Seattle school buses are stretched thin amid start of academic year

School bus with nervous face
Illustration: Brendan Lynch/Axios

Teachers in Seattle Public Schools remain on strike, with the district canceling classes Thursday for the second day in a row.

  • But even once school resumes, it's unclear whether all students will be able to rely on their regular routes to get to class.

Driving the news: District officials warned last month that not all bus routes would be in service by Sept. 7, which originally was scheduled to be the first day of the academic year.

  • At the time, the district said families whose bus routes wouldn't be operating would get notified by the first day of school.
  • Over the past two days, however, the district hasn't responded to questions from Axios about the bus situation.
  • It's not clear whether notifications about route cuts have gone out or not, given the delay in the start of classes.

State of play: Nationwide, a shortage of school bus drivers is complicating students' commutes.

  • But Seattle's issues with its longtime school bus contractor, First Student, stretch back years.

Zoom in: Earlier this year, state regulators identified 396 safety violations by First Student, which the company admitted to as part of a settlement with the state Utilities and Transportation Commission.

  • Last fall, the company's inability to find enough drivers caused the school district to suspend more than 140 bus routes.
  • Before that, a Seattle Times investigation found nearly 5,000 instances between 2016 and 2019 when buses never showed up or were more than an hour late.

This year, after a delayed and less-than-smooth bidding process, Seattle Public Schools decided to hire two companies to operate buses, so that all routes wouldn't necessarily be left to First Student.

  • The new company, Zum, has promised to help modernize the school district's transportation system and make it more efficient.

Yes, but: Zum is still ramping up its service, the district says, and isn’t able to take on 50% of the district’s bus routes just yet.

  • That issue came up during contract negotiations over the summer and wasn't a surprise, the district told Axios.
  • Still, it's caused the district to assign more routes to First Student for now.
  • Even with that reassigning of routes, however, "some bus routes may not be in service for the start of the school year," a district spokesperson wrote in an email to Axios last Friday.

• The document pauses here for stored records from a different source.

-- ==== Sys2Proof/Laws/Moves.lean ====
section
/-! SUPPORT. What the Group Engine's operations can do, in the words of `Part.Moves`: only the group
records, some notices, the store by an abandonment and the generator change, and no setting does. -/

namespace Sys2Proof.Machine

/-! ### The abandonment of the store's work -/

/-- What an abandonment leaves of a store. -/
def Store.abandoned (s : Store) : Store :=
  match s.activity.slot with
  | none => s
  | some k => s.endWork k { s.slots[k] with state := .damaged, stored := none }

theorem Part.abandonStore_store (p : Part) : p.abandonStore.store = p.store.abandoned := by
  unfold Part.abandonStore Store.abandoned
  cases p.store.activity.slot <;> rfl

theorem Store.abandoned_abandoned (s : Store) : s.abandoned.abandoned = s.abandoned := by
  obtain ⟨_, _, act⟩ := s
  cases act <;> rfl

theorem Store.slot_setSlot (s : Store) (j k : Fin 8) (v : Slot) :
    (s.setSlot j v).slot k = if k = j then v else s.slot k := by
  by_cases h : k = j
  · subst h; simp [Store.slot, Store.setSlot]
  · have : (j : Nat) ≠ k := fun e => h (Fin.ext e.symm)
    simp [Store.slot, Store.setSlot, this, h]

theorem Store.abandoned_boot (s : Store) : s.abandoned.boot = s.boot := by
  unfold Store.abandoned; split <;> rfl

theorem Store.abandoned_locked (s : Store) (k : Fin 8) :
    (s.abandoned.slot k).locked = (s.slot k).locked := by
  unfold Store.abandoned
  split
  · rfl
  · next j _ =>
    refine (congrArg Slot.locked (Store.slot_setSlot s j k _)).trans ?_
    split
    · next e => rw [e]; rfl
    · rfl

namespace Part.Moves

variable {p q r : Part}

theorem refl (p : Part) : p.Moves p :=
  ⟨rfl, fun _ => rfl, fun _ _ => rfl, .inl rfl, rfl, rfl, rfl⟩

theorem trans (h : p.Moves q) (k : q.Moves r) : p.Moves r := by
  obtain ⟨h1, h2, h3, h4, h5, h6, h7⟩ := h
  obtain ⟨k1, k2, k3, k4, k5, k6, k7⟩ := k
  refine ⟨by rw [k1, h1], fun g => (k2 g).trans (h2 g), fun n hn => (k3 n hn).trans (h3 n hn), ?_,
    k5.trans h5, k6.trans h6, k7.trans h7⟩
  rw [Part.abandonStore_store] at h4 k4 ⊢
  rcases h4 with h4 | h4 <;> rcases k4 with k4 | k4 <;> rw [k4, h4]
  · exact .inl rfl
  · exact .inr rfl
  · exact .inr rfl
  · exact .inr (Store.abandoned_abandoned _)

theorem powered (h : p.Moves q) : q.powered = p.powered := by rw [h.1]
theorem resetHeld (h : p.Moves q) : q.resetHeld = p.resetHeld := by rw [h.1]
theorem atWork (h : p.Moves q) : q.atWork = p.atWork := by rw [h.1]; rfl
theorem blockPhase (h : p.Moves q) : q.blockPhase = p.blockPhase := by rw [h.1]
theorem handedOver (h : p.Moves q) : q.handedOver = p.handedOver := by rw [h.1]
theorem early (h : p.Moves q) : q.early = p.early := by rw [h.1]
theorem rigA (h : p.Moves q) : q.rigA = p.rigA := by rw [h.1]
theorem rigB (h : p.Moves q) : q.rigB = p.rigB := by rw [h.1]
theorem rig (h : p.Moves q) (x : Rig) : q.rig x = p.rig x := by rw [h.1]; cases x <;> rfl
theorem clock (h : p.Moves q) : q.clock = p.clock := by rw [h.1]
theorem align (h : p.Moves q) : q.align = p.align := by rw [h.1]
theorem map (h : p.Moves q) : q.map = p.map := by rw [h.1]
theorem watch (h : p.Moves q) : q.watch = p.watch := by rw [h.1]
theorem mode (h : p.Moves q) : q.mode = p.mode := by rw [h.1]
theorem members (h : p.Moves q) : q.members = p.members := by rw [h.1]
theorem outLane (h : p.Moves q) : q.outLane = p.outLane := by rw [h.1]
theorem panel (h : p.Moves q) : q.panel = p.panel := by rw [h.1]
theorem tcOut (h : p.Moves q) : q.tcOut = p.tcOut := by rw [h.1]
theorem rx (h : p.Moves q) : q.link.rx = p.link.rx := by rw [h.1]
theorem settings (h : p.Moves q) (g : Fin 12) : (q.group g).settings = (p.group g).settings := h.2.1 g
theorem notices (h : p.Moves q) (k : Fin 8) (hk : k = 2 ∨ k = 4 ∨ k = 5 ∨ k = 6) :
    q.link.notices[k] = p.link.notices[k] := h.2.2.1 k hk
theorem store (h : p.Moves q) : q.store = p.store ∨ q.store = p.store.abandoned :=
  p.abandonStore_store ▸ h.2.2.2.1
theorem tcSettings (h : p.Moves q) : q.tc.settings = p.tc.settings := h.2.2.2.2.1
theorem cadence (h : p.Moves q) : q.tc.cadence = p.tc.cadence := h.2.2.2.2.2.1
theorem sending (h : p.Moves q) : q.tc.sending = p.tc.sending := h.2.2.2.2.2.2
theorem boot (h : p.Moves q) : q.store.boot = p.store.boot := by
  rcases h.store with e | e <;> rw [e]
  exact Store.abandoned_boot _
theorem locked (h : p.Moves q) (k : Fin 8) : (q.store.slot k).locked = (p.store.slot k).locked := by
  rcases h.store with e | e <;> rw [e]
  exact Store.abandoned_locked _ k

theorem inGroup (h : p.Moves q) (g : Fin 12) : q.inGroup g = p.inGroup g := by
  funext c; simp only [Part.inGroup, h.members]

/-- What the judge reads of rigs, Watch and members is kept, so evidence is. -/
theorem evidence (h : p.Moves q) (g : Fin 12) (x : Rig) : q.evidence g x = p.evidence g x := by
  simp only [Part.evidence, Part.hasMembers, h.inGroup, h.rig x, h.watch]

theorem ready (h : p.Moves q) (g : Fin 12) (x : Rig) : q.ready g x = p.ready g x := by
  simp only [Part.ready, Part.rigInStep, h.rig, h.watch, h.align]

theorem cause (h : p.Moves q) (g : Fin 12) (x : Rig) : q.cause g x = p.cause g x := by
  simp only [Part.cause, Part.hasMembers, h.inGroup, h.rig x, h.watch]
  rfl

theorem hasMembers (h : p.Moves q) (g : Fin 12) : q.hasMembers g = p.hasMembers g := by
  simp only [Part.hasMembers, h.inGroup]

end Part.Moves

/-! ### The operations -/

theorem Link.raise_notices_ne (l : Link) (d : NoticeDetail) (k : Fin 8) (h : k ≠ d.kind.index) :
    (l.raise d).notices[k] = l.notices[k] := by
  have : (d.kind.index : Nat) ≠ k := fun e => h (Fin.ext e.symm)
  simp [Link.raise, this]
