-- ==== Sys2Proof/Tests/Slice0.lean ====
section
/-! SUPPORT. Tests on single steps, with the values that the spec's worked cases and layouts give, the
well-formedness smoke test, and a state for every statement that has hypotheses. -/

namespace Sys2Proof.Tests

open Sys2Proof.Machine

set_option Elab.async false

/-! ### Small states -/

/-- The part after a command. -/
def after (c : Instr) (s : State) : Part :=
  match exec c s with
  | .next t => t.part
  | _ => s.part

/-- The result and body of the reply to an addressed request. -/
def answer (c : Instr) (s : State) : Option (Result × List Byte) :=
  (after c s).link.reply.map fun r => (r.result, r.body)

/-- A LOCKED rig PLAYING at a frame, without faults. -/
def playing (f n : Nat) : RigPort :=
  { RigPort.reset with
    lock := .locked, goodRun := 64, bufState := .running, fLast := f, n := n, run := some .playing,
    posValid := true, seqBase := true, faults := .empty }

/-- A frame whose 48 samples are equal. -/
def flat (x : Int) (side : Byte) : Frame := ⟨List.replicate 48 (BitVec.ofInt 24 x), side, false⟩

/-- Both rigs PLAYING and aligned at frame 93,101, the core on rig A, the mode given. -/
def show' (mode : Mode) : Part :=
  let p := State.reset.part
  { p with
    rigA := playing 93101 100, rigB := playing 93101 145, mode := mode,
    clock := ⟨p.clock.preference, .laneA, some 240000, some 240000⟩,
    align := { p.align with d := some 45, s := 45, aligned := true } }

/-- A state with a part and no command waiting. -/
def on (p : Part) : State := ⟨p, []⟩

/-- The first `n` member channels of group 0, the others in group 1. -/
def firstChannels (n : Nat) : Vector (Fin 12) 48 := Vector.ofFn fun c => if c.val < n then 0 else 1

/-- A record at 25 frames per second. -/
def record (id start length tail : Nat) : Segment := ⟨id, start, length, tail, .auto, none, [], []⟩

/-- The map of the live edits: records 10, 11 and 17, both rigs holding 11, GENERATION 6. -/
def liveMap : SegMap :=
  ⟨[⟨record 10 90000 4500 50, false⟩, ⟨record 11 95000 5200 80, false⟩, ⟨record 17 101500 5400 200, false⟩],
    some 11, some 11, 6, 0, 0⟩

/-- The show of the live edits: both rigs at frame 96,000. -/
def liveShow : State :=
  on { show' .shows with map := liveMap, rigA := playing 96000 100, rigB := playing 96000 145 }

/-- Group 0 in a given state. -/
def withGroup0 (p : Part) (st : GroupState) (x : Rig) (pinned : Bool) : Part :=
  p.setGroup 0 { p.group 0 with state := st, source := x, pinned := pinned }

/-- The contents of a save of 40 records, as far as their number goes. -/
def fortyRecords : ShowContents :=
  { (State.reset.part.snapshot) with segs := (List.range 40).map fun k => record (k + 1) (100 * k) 10 0 }

/-- A save or an erase in flight on slot 2, LOCKED no, label `L`. -/
def working (a : Activity) : Part :=
  let p := show' .shows
  { p with store := { p.store.setSlot 2 ⟨.writing, false, [0x4C], none⟩ with activity := a } }

/-! ### Well-formed commands -/

/-- A body of 59 bytes fits a request frame. -/
theorem test_body_of_59_wellFormed :
    (Instr.slotSave .addressed (List.replicate 59 0x41)).wellFormed = true := by decide

/-- A body of 60 bytes does not: LEN would be 62 (R168). -/
theorem test_body_of_60_illFormed :
    (Instr.slotSave .addressed (List.replicate 60 0x41)).wellFormed = false := by decide

/-! ### Layouts (R182) -/

/-- Marker 01:02:03:04 at 25 frames per second, PLAYING: CHECK is 0xF3. -/
theorem test_marker_bytes :
    markerBytes .r25 93079 .playing = [0xC3, 0x01, 0x02, 0x03, 0x04, 0x02, 0x01, 0xF3] := by decide

/-- RIG_STATUS to unit 5 for rig B: CHECK is 0xCC. -/
theorem test_request_frame_check : checkFor [0x03, 0x30, 0x01] = 0xCC := by decide

/-- The default ramp at steps 1, 2, 120, 479 and 480 (chapter 8). -/
theorem test_ramp_weights :
    [1, 2, 120, 479, 480].map (fun j => (Ramp.mk 0 480 j .older).weight) =
      [68, 136, 8192, 32699, 32768] := by decide

/-- The mix at steps 0, 1 and 120 of that ramp (chapter 8). -/
theorem test_mix :
    [0, 68, 8192].map (fun u => (mixSample (BitVec.ofInt 24 1000000) (BitVec.ofInt 24 (-200000)) u).toInt) =
      [1000000, 997510, 700000] := by decide

/-! ### Reset, power and start-up -/

theorem test_reset_assert_releases_the_outputs :
    let p := after .resetAssert (on (show' .shows))
    p.outLane = none ∧ p.tcOut = none ∧ p.attn = false ∧ p.mode = .standby := by decide +kernel

/-- Power lost during a save to the boot slot 5 (chapter 11): slot 5 is left WRITING. -/
theorem test_power_loss_keeps_writing :
    let p := show' .shows
    let store := { p.store.setSlot 5 ⟨.writing, false, [], none⟩ with boot := some 5, activity := .erase 5 9 }
    let q := after .powerLoss (on { p with store := store })
    (q.store.slot 5).state = .writing ∧ q.store.boot = some 5 ∧ q.store.activity = .idle := by
  decide +kernel
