/-- A write that tests legality and then, where it turns the ring on, the ring: stored, or stopped by the first check that
fails. -/
theorem checkedWrite_cases {legal on ok : Bool} {f05 f08 stored r : Result}
    (hr : r = if !legal then f05 else if on && !ok then f08 else stored) :
    (legal = true → (on = true → ok = true) → r = stored) ∧ (¬legal = true → r = f05) ∧
    (legal = true → on = true → ¬ok = true → r = f08) := by
  subst hr
  refine ⟨fun hl ho => ?_, fun hl => if_pos (by simpa using hl), fun hl ho hk => ?_⟩
  · rw [if_neg (by simp [hl]), if_neg (by simpa using ho)]
  · rw [if_neg (by simp [hl]), if_pos (by simpa [ho] using hk)]

/-- Settles O17: WR RCTL's checks are the rule's. -/
theorem rctlWriteChecks : Obligations.RctlWriteChecks := by
  intro s w legal turnsOn ready
  have hl : rctlLegal w = true ↔ legal := rctlLegal_iff w
  have ht : Machine.turnsOn regMap.rctlEn s.regs.rctl w = true ↔ turnsOn := rctl_turnsOn_iff _ w
  have hr : enableOK .rx s = true ↔ ready := enableOK_iff .rx s
  rw [← hl, ← ht, ← hr]
  exact checkedWrite_cases rfl

/-- Settles O18: WR TCTL's checks are the rule's. -/
theorem tctlWriteChecks : Obligations.TctlWriteChecks := by
  intro s w legal turnsOn ready
  have hl : tctlLegal w = true ↔ legal := tctlLegal_iff w
  have ht : Machine.turnsOn regMap.tctlEn s.regs.tctl w = true ↔ turnsOn := tctl_turnsOn_iff _ w
  have hr : enableOK .tx s = true ↔ ready := enableOK_iff .tx s
  rw [← hl, ← ht, ← hr]
  exact checkedWrite_cases rfl

/-! ### The ring writes, on either ring (R150 to R168, R177) -/

section
variable {r : Ring} {s : State}

theorem configWriteOK_of_disabled (h : ringEnabled r s = false) : configWriteOK r s = true := by
  rw [configWriteOK, h, Bool.not_false]

theorem configWriteOK_of_enabled (h : ringEnabled r s = true) : ¬configWriteOK r s = true := by
  rw [configWriteOK, h, Bool.not_true]
  exact Bool.false_ne_true

variable (off : Off) (w : Word)

theorem writeBal_of_disabled (h : ringEnabled r s = false) :
    writeBal r off w s = .next (finishWrite off w (setRingRegs r { ringRegs r s with bal := w &&& regMap.dbalMask } s)) :=
  if_pos (configWriteOK_of_disabled h)

theorem writeBal_of_enabled (h : ringEnabled r s = true) :
    writeBal r off w s = .fault (.configWhileEnabled (writeAccess off) w) := if_neg (configWriteOK_of_enabled h)

theorem writeBah_of_disabled (h : ringEnabled r s = false) :
    writeBah r off w s = .next (finishWrite off w (setRingRegs r { ringRegs r s with bah := w } s)) :=
  if_pos (configWriteOK_of_disabled h)
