-- ==== Sys2Proof/Syntax.lean ====
section
/-!
DEFINITION. The commands of the block: one constructor per row of the command table, in the table's order. A command is an
event at the block's pins or ports, a read or write one of its host ports receives, a message or frame one of its protocol
engines receives, the expiry of one of its timers, or one step of its clocked engines. What the block measures or receives
from outside at that instant (voltages, codes, classifications, data objects, frames, the outcome of a flash operation) is
an operand. A host-register command carries the host port that sends it.
-/

namespace Sys2Proof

What they're saying: Zum says it will be fully staffed and able to handle half of the district’s bus routes by January.

What we're watching: Whether Zum will be able to meet that deadline — and whether First Student will be able to handle all the routes it says it can in the meantime.

Of note: For now, the school district is encouraging parents to take advantage of a new state program that lets riders 18 and younger board public buses and other transit for free.